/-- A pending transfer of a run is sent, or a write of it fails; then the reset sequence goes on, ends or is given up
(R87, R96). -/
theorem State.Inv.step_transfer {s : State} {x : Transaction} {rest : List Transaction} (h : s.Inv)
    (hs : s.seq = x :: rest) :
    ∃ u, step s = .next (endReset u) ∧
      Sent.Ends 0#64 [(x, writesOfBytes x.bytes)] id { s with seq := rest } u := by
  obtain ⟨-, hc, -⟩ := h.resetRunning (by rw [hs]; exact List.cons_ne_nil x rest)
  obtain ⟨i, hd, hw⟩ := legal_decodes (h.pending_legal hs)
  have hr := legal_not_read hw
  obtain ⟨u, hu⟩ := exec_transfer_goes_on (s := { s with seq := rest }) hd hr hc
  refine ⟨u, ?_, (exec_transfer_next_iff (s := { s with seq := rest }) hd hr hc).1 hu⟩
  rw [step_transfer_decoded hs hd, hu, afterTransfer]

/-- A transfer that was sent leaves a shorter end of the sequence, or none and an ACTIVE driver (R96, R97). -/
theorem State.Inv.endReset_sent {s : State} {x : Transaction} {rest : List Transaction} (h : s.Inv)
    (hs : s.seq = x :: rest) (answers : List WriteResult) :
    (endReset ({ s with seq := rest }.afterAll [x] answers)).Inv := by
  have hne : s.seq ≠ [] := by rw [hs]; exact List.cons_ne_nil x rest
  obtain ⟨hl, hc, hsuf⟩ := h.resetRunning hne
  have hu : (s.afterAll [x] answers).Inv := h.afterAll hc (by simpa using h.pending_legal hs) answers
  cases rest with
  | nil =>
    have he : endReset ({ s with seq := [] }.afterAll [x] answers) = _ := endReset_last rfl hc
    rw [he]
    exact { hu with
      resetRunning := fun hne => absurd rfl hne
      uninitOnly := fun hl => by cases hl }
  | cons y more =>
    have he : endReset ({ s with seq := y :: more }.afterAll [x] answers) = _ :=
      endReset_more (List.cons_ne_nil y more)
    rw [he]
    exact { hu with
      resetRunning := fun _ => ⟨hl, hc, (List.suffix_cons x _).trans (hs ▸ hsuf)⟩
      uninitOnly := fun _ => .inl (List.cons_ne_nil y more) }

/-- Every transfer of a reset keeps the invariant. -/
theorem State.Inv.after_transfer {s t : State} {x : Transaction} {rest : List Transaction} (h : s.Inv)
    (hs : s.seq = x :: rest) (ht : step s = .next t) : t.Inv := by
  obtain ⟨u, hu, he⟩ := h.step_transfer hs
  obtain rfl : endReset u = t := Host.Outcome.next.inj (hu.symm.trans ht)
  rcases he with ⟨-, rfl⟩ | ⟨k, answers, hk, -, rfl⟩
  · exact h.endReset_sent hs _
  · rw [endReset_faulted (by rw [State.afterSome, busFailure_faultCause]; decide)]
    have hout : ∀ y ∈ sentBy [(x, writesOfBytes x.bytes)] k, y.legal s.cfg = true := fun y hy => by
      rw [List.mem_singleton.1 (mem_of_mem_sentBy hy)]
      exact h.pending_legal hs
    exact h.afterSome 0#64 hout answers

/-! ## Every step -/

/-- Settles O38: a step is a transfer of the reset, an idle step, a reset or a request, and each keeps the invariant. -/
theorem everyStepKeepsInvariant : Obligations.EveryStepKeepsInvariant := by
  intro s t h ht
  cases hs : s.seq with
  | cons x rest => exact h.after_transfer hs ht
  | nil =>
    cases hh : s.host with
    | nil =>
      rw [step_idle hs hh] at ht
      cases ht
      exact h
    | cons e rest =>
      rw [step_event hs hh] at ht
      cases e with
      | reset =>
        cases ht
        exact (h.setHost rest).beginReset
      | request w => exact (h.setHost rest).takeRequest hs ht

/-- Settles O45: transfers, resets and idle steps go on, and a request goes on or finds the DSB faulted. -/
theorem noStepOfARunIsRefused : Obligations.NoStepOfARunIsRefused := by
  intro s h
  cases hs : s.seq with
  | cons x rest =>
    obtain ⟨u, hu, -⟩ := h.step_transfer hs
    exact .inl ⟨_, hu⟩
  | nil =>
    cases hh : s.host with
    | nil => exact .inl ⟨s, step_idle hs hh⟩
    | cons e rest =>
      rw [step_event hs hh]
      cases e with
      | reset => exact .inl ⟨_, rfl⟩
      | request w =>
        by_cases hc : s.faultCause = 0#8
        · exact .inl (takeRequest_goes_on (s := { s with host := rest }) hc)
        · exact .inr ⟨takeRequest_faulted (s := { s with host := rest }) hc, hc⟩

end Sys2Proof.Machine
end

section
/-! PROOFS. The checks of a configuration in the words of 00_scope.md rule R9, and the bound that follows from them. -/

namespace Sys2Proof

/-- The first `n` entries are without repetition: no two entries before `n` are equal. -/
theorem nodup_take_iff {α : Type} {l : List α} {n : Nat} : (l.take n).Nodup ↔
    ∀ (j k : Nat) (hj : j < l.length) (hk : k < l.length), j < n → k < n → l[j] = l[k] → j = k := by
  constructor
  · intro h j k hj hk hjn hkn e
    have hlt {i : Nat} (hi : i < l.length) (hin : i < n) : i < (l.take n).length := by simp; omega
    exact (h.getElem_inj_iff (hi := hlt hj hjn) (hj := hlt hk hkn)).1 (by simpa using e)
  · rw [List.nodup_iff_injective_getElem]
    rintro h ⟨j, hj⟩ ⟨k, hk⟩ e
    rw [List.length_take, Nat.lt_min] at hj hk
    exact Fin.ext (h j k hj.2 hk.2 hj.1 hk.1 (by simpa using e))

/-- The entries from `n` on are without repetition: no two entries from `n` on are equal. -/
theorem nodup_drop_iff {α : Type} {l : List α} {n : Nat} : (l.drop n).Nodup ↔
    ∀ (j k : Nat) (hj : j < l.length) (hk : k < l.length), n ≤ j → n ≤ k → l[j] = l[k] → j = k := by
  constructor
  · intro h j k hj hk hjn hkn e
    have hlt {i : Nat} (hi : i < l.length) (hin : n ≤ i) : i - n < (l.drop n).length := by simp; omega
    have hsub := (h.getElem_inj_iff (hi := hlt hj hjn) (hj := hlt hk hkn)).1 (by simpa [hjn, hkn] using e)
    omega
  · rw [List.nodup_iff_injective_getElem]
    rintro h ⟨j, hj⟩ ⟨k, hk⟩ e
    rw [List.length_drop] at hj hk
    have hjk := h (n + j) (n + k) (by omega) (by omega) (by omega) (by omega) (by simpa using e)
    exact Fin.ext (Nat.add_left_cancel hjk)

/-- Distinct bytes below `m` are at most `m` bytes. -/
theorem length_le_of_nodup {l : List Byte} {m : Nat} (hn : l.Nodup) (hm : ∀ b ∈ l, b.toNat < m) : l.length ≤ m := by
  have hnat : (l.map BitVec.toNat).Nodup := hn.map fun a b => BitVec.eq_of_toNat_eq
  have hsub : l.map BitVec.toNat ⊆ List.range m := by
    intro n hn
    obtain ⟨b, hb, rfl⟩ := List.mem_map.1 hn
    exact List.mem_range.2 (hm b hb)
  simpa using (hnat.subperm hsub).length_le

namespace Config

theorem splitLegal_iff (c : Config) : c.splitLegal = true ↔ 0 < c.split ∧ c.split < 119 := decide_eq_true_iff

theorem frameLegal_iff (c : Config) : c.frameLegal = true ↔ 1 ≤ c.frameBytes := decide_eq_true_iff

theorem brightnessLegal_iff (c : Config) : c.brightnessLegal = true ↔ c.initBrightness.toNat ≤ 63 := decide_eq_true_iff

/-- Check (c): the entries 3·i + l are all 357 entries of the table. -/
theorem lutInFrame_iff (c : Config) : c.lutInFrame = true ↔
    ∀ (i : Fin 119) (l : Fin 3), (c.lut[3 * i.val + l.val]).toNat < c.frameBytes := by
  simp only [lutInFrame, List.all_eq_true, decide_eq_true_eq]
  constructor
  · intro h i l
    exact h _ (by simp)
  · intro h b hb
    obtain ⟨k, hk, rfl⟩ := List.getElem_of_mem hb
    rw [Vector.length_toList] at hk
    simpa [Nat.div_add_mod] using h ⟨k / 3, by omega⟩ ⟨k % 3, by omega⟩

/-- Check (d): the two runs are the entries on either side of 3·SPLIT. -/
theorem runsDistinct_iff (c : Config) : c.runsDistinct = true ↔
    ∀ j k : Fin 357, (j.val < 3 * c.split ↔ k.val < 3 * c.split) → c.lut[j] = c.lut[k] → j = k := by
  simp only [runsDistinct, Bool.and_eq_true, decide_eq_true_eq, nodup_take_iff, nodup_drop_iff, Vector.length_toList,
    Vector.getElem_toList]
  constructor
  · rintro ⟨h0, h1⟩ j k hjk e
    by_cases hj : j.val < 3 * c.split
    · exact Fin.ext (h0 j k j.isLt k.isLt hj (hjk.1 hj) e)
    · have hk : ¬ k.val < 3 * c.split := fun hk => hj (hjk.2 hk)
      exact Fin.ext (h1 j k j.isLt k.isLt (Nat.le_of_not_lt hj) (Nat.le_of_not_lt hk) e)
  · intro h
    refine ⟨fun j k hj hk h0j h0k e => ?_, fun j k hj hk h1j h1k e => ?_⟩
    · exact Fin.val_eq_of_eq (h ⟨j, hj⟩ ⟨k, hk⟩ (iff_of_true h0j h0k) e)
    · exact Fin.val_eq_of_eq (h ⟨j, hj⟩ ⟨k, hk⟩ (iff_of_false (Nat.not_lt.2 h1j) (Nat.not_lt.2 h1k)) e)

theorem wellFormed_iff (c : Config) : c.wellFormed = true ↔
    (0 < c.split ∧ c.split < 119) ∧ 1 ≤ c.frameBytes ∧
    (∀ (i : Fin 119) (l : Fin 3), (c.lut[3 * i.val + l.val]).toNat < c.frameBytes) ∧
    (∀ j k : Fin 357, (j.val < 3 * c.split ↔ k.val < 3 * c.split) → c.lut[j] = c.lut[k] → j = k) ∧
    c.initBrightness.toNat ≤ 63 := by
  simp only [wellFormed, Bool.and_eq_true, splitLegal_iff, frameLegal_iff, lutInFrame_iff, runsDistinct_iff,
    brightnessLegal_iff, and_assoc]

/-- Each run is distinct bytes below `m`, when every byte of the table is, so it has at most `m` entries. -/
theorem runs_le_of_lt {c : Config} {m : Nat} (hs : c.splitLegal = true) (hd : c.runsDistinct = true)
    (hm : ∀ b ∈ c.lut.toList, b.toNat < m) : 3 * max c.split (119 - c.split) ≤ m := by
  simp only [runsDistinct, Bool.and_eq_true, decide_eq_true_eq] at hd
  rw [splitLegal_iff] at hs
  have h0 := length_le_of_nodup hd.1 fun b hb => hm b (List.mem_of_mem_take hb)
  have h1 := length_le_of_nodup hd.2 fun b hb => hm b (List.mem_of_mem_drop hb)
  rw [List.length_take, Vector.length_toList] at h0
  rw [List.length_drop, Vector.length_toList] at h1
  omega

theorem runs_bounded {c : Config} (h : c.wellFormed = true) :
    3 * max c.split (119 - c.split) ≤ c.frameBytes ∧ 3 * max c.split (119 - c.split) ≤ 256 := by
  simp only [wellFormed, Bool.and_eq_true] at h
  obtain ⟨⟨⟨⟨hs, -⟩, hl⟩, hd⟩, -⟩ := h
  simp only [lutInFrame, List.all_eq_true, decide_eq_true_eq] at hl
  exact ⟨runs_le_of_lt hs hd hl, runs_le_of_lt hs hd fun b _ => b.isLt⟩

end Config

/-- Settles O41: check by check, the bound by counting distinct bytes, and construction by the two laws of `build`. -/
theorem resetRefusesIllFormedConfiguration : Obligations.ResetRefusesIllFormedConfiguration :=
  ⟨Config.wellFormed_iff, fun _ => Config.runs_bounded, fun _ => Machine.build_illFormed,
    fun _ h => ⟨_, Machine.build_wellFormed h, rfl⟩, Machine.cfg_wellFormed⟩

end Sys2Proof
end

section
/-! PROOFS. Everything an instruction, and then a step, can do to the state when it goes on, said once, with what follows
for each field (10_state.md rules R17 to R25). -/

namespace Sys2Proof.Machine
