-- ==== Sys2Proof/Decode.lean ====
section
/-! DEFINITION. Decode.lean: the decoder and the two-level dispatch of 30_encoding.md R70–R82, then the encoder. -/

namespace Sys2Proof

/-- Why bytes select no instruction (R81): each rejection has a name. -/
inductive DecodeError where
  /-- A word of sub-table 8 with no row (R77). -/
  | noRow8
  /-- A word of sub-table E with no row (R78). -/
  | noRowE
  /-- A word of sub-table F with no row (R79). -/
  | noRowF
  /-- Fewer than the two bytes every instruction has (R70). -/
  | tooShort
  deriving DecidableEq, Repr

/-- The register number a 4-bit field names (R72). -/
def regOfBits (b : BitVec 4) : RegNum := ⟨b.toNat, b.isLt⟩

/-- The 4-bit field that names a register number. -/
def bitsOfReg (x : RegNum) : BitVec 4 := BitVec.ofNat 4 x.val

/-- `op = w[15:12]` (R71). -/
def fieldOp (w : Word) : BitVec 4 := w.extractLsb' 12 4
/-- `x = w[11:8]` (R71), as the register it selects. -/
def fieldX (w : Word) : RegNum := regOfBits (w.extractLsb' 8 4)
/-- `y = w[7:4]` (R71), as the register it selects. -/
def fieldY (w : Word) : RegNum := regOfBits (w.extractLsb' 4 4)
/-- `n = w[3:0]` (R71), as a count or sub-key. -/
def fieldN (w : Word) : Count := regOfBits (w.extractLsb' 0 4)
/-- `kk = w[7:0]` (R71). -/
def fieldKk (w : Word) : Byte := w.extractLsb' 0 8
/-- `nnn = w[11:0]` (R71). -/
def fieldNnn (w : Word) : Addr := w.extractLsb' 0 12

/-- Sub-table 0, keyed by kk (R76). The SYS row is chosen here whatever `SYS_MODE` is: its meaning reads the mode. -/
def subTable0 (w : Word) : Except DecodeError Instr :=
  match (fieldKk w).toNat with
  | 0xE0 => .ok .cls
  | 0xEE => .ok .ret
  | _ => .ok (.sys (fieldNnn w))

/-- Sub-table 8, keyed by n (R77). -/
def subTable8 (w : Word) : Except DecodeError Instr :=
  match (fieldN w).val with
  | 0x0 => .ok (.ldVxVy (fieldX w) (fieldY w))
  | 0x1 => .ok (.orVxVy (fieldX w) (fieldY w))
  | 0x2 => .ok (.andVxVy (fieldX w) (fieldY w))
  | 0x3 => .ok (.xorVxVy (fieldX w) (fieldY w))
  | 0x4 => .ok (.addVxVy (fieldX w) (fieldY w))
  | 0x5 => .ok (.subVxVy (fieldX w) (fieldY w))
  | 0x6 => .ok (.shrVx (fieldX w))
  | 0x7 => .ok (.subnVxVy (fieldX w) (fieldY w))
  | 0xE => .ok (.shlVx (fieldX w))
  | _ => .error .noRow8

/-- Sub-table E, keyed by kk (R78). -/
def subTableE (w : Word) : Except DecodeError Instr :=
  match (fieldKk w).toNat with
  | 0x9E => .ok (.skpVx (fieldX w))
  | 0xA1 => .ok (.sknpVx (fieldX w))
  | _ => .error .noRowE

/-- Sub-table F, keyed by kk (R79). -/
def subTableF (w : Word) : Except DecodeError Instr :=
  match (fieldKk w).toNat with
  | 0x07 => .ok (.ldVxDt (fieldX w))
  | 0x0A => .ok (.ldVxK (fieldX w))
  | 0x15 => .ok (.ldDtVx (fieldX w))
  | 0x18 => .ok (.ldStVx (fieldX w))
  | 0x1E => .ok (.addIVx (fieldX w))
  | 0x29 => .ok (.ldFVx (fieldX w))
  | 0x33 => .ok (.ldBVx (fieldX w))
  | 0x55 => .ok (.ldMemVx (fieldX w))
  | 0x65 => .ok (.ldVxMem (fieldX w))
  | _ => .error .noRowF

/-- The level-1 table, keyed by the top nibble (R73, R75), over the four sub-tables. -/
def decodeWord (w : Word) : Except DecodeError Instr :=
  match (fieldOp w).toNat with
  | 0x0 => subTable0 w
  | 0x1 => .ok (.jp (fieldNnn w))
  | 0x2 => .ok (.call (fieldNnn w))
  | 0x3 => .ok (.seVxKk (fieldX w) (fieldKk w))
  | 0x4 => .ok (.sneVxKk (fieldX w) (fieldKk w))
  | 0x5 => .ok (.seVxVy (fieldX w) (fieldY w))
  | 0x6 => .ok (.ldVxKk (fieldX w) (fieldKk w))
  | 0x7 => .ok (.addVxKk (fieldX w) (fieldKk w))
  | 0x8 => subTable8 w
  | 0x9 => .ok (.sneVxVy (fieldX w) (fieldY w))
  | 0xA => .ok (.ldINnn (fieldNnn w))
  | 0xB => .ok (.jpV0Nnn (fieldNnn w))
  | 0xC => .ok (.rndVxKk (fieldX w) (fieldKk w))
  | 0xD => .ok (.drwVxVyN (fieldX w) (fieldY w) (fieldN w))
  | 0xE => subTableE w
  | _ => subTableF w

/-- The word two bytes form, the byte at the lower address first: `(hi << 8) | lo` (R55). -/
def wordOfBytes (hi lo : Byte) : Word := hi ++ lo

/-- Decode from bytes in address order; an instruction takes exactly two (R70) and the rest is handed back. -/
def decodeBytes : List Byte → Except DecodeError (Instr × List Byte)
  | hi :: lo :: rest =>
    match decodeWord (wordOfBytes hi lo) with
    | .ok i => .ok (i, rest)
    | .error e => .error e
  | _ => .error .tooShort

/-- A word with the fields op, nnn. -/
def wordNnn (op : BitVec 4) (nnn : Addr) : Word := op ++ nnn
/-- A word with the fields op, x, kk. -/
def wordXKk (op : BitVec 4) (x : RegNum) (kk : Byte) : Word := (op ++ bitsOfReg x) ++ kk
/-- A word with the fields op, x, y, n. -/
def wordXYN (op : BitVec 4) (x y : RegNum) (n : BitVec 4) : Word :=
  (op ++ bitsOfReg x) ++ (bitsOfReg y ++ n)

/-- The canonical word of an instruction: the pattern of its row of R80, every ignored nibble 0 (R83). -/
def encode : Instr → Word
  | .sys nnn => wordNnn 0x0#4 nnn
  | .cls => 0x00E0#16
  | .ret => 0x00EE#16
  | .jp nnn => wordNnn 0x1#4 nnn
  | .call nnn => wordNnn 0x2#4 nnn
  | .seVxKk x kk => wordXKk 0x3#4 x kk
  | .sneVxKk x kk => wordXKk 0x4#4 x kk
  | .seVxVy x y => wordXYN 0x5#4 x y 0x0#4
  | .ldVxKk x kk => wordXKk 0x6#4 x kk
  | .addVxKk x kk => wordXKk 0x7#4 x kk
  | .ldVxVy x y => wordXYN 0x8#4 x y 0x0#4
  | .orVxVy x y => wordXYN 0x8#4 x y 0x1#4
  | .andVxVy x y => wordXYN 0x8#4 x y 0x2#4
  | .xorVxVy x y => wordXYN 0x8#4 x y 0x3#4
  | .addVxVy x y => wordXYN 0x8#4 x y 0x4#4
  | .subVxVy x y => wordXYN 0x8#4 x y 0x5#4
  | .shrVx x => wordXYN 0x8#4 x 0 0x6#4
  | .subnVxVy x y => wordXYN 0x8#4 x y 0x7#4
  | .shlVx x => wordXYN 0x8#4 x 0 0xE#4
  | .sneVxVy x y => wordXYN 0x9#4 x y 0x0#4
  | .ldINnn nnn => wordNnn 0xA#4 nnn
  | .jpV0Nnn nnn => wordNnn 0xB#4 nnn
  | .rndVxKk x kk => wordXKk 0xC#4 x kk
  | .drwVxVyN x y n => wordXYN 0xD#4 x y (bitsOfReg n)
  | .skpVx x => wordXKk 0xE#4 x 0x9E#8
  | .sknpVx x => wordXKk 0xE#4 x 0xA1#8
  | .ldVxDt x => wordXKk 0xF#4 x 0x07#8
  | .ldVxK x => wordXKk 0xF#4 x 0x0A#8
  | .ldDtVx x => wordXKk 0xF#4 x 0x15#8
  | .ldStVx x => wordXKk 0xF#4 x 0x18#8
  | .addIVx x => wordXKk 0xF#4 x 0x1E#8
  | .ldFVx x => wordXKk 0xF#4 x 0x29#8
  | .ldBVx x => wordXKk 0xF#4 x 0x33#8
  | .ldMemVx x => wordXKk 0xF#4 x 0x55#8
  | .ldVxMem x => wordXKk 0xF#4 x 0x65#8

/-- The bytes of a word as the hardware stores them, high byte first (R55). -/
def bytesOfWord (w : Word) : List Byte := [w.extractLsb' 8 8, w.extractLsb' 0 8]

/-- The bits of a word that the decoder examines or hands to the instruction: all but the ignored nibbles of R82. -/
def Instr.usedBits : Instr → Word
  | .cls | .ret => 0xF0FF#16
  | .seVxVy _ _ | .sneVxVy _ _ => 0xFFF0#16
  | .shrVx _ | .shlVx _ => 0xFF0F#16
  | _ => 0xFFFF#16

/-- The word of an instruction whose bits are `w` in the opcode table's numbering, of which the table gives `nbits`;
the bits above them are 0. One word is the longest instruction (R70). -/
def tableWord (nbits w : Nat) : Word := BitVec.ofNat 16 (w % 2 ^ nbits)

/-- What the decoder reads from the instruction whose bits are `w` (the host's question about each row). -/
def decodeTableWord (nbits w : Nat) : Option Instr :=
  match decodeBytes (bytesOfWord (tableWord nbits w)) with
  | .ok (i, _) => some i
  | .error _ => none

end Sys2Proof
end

···

**What is required:** All lines above from the one with "h0j h0k) e)" to the one with "(∀ (i : Fin 119)", inclusive, should be copied exactly, and no other lines.

**Response area:**
    · exact Fin.val_eq_of_eq (h ⟨j, hj⟩ ⟨k, hk⟩ (iff_of_true h0j h0k) e)
    · exact Fin.val_eq_of_eq (h ⟨j, hj⟩ ⟨k, hk⟩ (iff_of_false (Nat.not_lt.2 h1j) (Nat.not_lt.2 h1k)) e)

theorem wellFormed_iff (c : Config) : c.wellFormed = true ↔
    (0 < c.split ∧ c.split < 119) ∧ 1 ≤ c.frameBytes ∧
    (∀ (i : Fin 119) (l : Fin 3), (c.lut[3 * i.val + l.val]).toNat < c.frameBytes) ∧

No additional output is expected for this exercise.